Elsewhere, in Isfahan, Akbar Torkan is regularly credited with being the decider of Sepahan SC’s destiny after the 1979 Islamic Revolution. The club’s current CEO, Mohammad Reza Saket, had formerly served as the commander of Isfahan Basij and was Torkan’s personal driver before becoming the chairman of Isfahan Football Board. Mehdi Taj, a former Isfahan IRGC head of intelligence who played a role in the suppression of the Kurds of Kurdistan in the 1980s, came to football after the Iran-Iraq war and became Sepahan’s managing director and chairman.
Pro-Regime ‘Thugs’ Spend Downtime on the Benches
Mehdi Mahmoudian, a lawyer, activist and long-time follower of football in Iran, told the Clubhouse audience about the regime’s systematic use of “thugs” in Iranian stadiums: the same petty criminals who were rounded up, beiefed and used to attack protesters in the aftermath of the disputed 2009 election.
“In 2007,” he said, “the police and the Sarollah Base – Tehran’s security base – began a mutual effort to organize the people they referred to as ‘mobs’ and ‘thugs’. That year, law enforcement bodies launched a project called Social Promotion. The first phase of the plan was to gather them together. I witnessed this, and I remember they were treated inhumanely, and taken to Kahrizak Detention Center without any information about their fate.
“At that time, the deputy commander of the Sarollah Base was Sardar [Hossein] Hamedani, who was later killed in Syria. Years later, he stated that the plot had been carried out by Basij forces under the control of the Sarollah Base. These individuals were identified and recruited, regardless of whether they had committed a crime or not, and then managed by the security agencies. Especially after 2009 they were handed over completely to the security forces, and especially to the IRGC.”
This co-opting of Iranians into the suppression of their fellow citizens saw Hossein Hamedani promoted after 2009, also becoming the head of the IRGC’s Mohammad Rasulullah Division in Tehran. In a subsequent interview, he publicly admitted to his role in the scheme: “We had identified and monitored 5,000 violent criminals and firstly, ordered all of them to stay at home when there was any protest.

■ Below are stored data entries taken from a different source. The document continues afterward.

/-- VRED and VSCAN; kd is the kind of D, xOk says which bits X may hold. -/
def decRed (kd : Nat → Bool) (xmax : Nat) (k : Nat → Ty → Bool → Rnd → AOp → Nat → Nat → Instr) (w : Word) :
    Dec Instr := do
  let t ← needTy w [.i32, .n32, .f32]
  match aopOf (fSel w).toNat with
  | none => .error .badModifier
  | some op =>
    need .badModifier (redModOk t (fSat w) (rndOf (fRnd w)) op)
    need .badField (kd (fD w) && isV (fA w) && fB w == 0 && fC w == 0 && decide ((fX w).toNat ≤ xmax))
    pure (k (fLa w) t (fSat w) (rndOf (fRnd w)) op (fD w) (fA w))

def isOneByte (t : Ty) : Bool := t == .mk8 || t == .sm8 || t == .sm4
def loadTys : List Ty := [.b32, .i16, .n16, .f16, .bf16, .mk8, .sm8, .sm4]
def storeTys : List Ty := [.b32, .i16, .f16, .bf16]

/-- SC must not stand without an index, nor on a one-byte access (R151). -/
def scOk (w : Word) (t : Ty) : Bool := !fLow w || (!fNx w && !isOneByte t)

/-- Uniform address with sB or sz as its index (R147). -/
def decMS (tys : List Ty) (orders : List Ord4) (la : Bool)
    (k : Nat → Ty → Scope → Ord4 → Nat → Nat → Nat → BitVec 18 → Instr) (w : Word) : Dec Instr := do
  let t ← needTy w tys
  let (sc, o) ← needMem w orders
  need .badModifier (!fLow w)
  need .badField (isS (fD w) && isS (fA w) && isS (fB w))
  need .badLookahead (la || fLa w == 0)
  pure (k (fLa w) t sc o (fD w) (fA w) (fB w) (fOfs18 w))

/-- Pair address of VLDX and VSTX (R146). -/
def decMX (tys : List Ty) (orders : List Ord4) (la : Bool)
    (k : Nat → Ty → Scope → Ord4 → Nat → Nat → BitVec 18 → Instr) (w : Word) : Dec Instr := do
  let t ← needTy w tys
  let (sc, o) ← needMem w orders
  need .badModifier (!fLow w)
  need .badField (isV (fD w) && isV (fA w) && fB w == 0)
  need .badLookahead (la || fLa w == 0)
  need .badPair (isEven (fA w))
  pure (k (fLa w) t sc o (fD w) (fA w) (fOfs18 w))

/-- A vector atomic's operator and type agree (R224). -/
def aopTyOk (op : AOp) (t : Ty) : Bool :=
  match op with
  | .add | .min | .max => t == .i32 || t == .n32 || t == .f32
  | .and | .or | .xor | .exch => t == .b32

def abaseOf (w : Word) : ABase := if fLow w then .pair else .uniform
/-- The base register of a vector atomic: a pair's low register, or an s register. -/
def abaseOk (w : Word) : Bool := fLow w || isS (fA w)
def abaseEven (w : Word) : Bool := !fLow w || isEven (fA w)

/-- A barrier word's address with a scope and one order (R162). -/
def decWb (o : Ord4) (low : Bool) (kd : Nat → Bool) (k : Scope → Nat → Nat → Nat → BitVec 18 → Instr) (w : Word) :
    Dec Instr := do
  noTy w
  let (sc, _) ← needMem w [o]
  need .badModifier (low || !fLow w)
  need .badField (kd (fD w) && isS (fA w) && isS (fB w))
  noLa w
  pure (k sc (fD w) (fA w) (fB w) (fOfs18 w))

def isZero (n : Nat) : Bool := n == 0

/-- System register numbers of R350. -/
def sysKnown (n : Nat) : Bool :=
  [0x000, 0x001, 0x002, 0x003, 0x004, 0x005, 0x006, 0x010, 0x011, 0x012, 0x013, 0x014, 0x015, 0x016, 0x017, 0x018,
    0x020, 0x030, 0x031, 0x032].contains n
/-- Registers that R350 marks RO at every privilege. -/
def sysReadOnly (n : Nat) : Bool := [0x000, 0x001, 0x002, 0x003, 0x004, 0x006, 0x018].contains n

/-- An engine command of format E (R284). -/
def decE (xmax : Nat) (k : Nat → Nat → Nat → Instr) (w : Word) : Dec Instr := do
  noTy w; noMod w
  need .badField (isS (fD w) && decide (fA w ≤ 60) && isS (fB w) && decide ((fOfs18 w).toNat ≤ xmax))
  noLa w
  pure (k (fD w) (fA w) (fB w))

/-! ### The opcode map, one function for each row of R82 -/

def decode0 (cls : Eng) (lo : Nat) (w : Word) : Dec Instr := do
  match lo with
  | 0x0 => decNone .nop w
  | 0x1 => do
    inClass cls cAll; noTy w; noMod w
    need .badField (fD w == 0 && fJoin w == 0); noLa w
    pure (.bra (fTgt w))
  | 0x2 => do
    inClass cls cAll
    match brKindOf (fTy w) with
    | none => .error .badType
    | some kd =>
      noMod w
      need .badField (if kd == .nz || kd == .z then isS (fD w) else isM (fD w)); noLa w
      pure (.brc kd (fD w) (fTgt w) (fJoin w))
  | 0x3 => do
    inClass cls cTeam
    need .badType (fTy w == 5)
    noMod w
    need .badField (isM (fD w) && fJoin w != 0); noLa w
    pure (.brv (fD w) (fTgt w) (fJoin w))
  | 0x4 => do
    inClass cls cAll; noTy w; noMod w
    need .badField (fD w == 0 && fJoin w == 0); noLa w
    pure (.call (fTgt w))
  | 0x5 => do inClass cls cAll; decNone .ret w
  | 0x6 => do inClass cls cAll; decNone .exit w
  | 0x7 => do inClass cls cAll; decNone .yield w
  | 0x8 => do
    inClass cls cAll
    need .badType (fTy w == 1)
    noMod w
    need .badField (decide (fD w < 63)); noLa w
    pure (.loop (fD w) (fTgt w) (fJoin w))
  | 0x9 => do inClass cls cAll; decA isS .brx w
  | 0xA => do
    inClass cls cAll; noTy w; noMod w
    need .badField (fD w == 0 && fA w == 0 && !w.getLsbD 25); noLa w
    pure (.trap (w.extractLsb' 0 25))
  | 0xB => do
    inClass cls []; noTy w
    need .badModifier (fTop w == 0 && fOrd w == 0)
    need .badField (fD w == 0 && fA w == 0 && fB w == 0 && cx0 w); noLa w
    pure (if fLow w then .tretSkip else .tretRetry)
  | 0xC => do
    inClass cls cAll; noTy w; noMod w
    need .badField (fD w == 0 && fA w == 0 && !w.getLsbD 25); noLa w
    pure (.bkpt (w.extractLsb' 0 25))
  | 0xD => do inClass cls []; decNone .halt w
  | _ => .error .reservedOpcode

“But later I thought: why not employ these thugs? So I organized them into three regiments to engage with the protesters on our behalf. They proved me right … if we want to train mujahids [fighters], we need these types of violent people who are not afraid of a few drops of blood.”
Mahmoudian said those pressed into the service of the IRGC had still had to be provided for in times when there was no unrest on the streets. For this reason, he said, in the early 2010s many were pushed to join the Esteghlal and Persepolis football clubs, both to promote them and to keep an eye on other fans. “As an Esteghlal fan who regularly went to the stadium to watch the games for years,” he said, “I saw with my own eyes that they never hesitated stories and films, not without the coordination of club managers.
“These people were implementing the same model of ‘nurturing behavior’ [as the IRGC], and distributing money among novices on the stands.” He added that in his capacity as a lawyer, he had represented the families of some of those arrested for ‘mob’ behavior during the security crackdown on the reformist Islamic Iran Participation Front in June 2019. “I knew the faces of these people well,” he said, “and I personally knew some of them, both from the attack on the Participation Front and the suppression [of protests].”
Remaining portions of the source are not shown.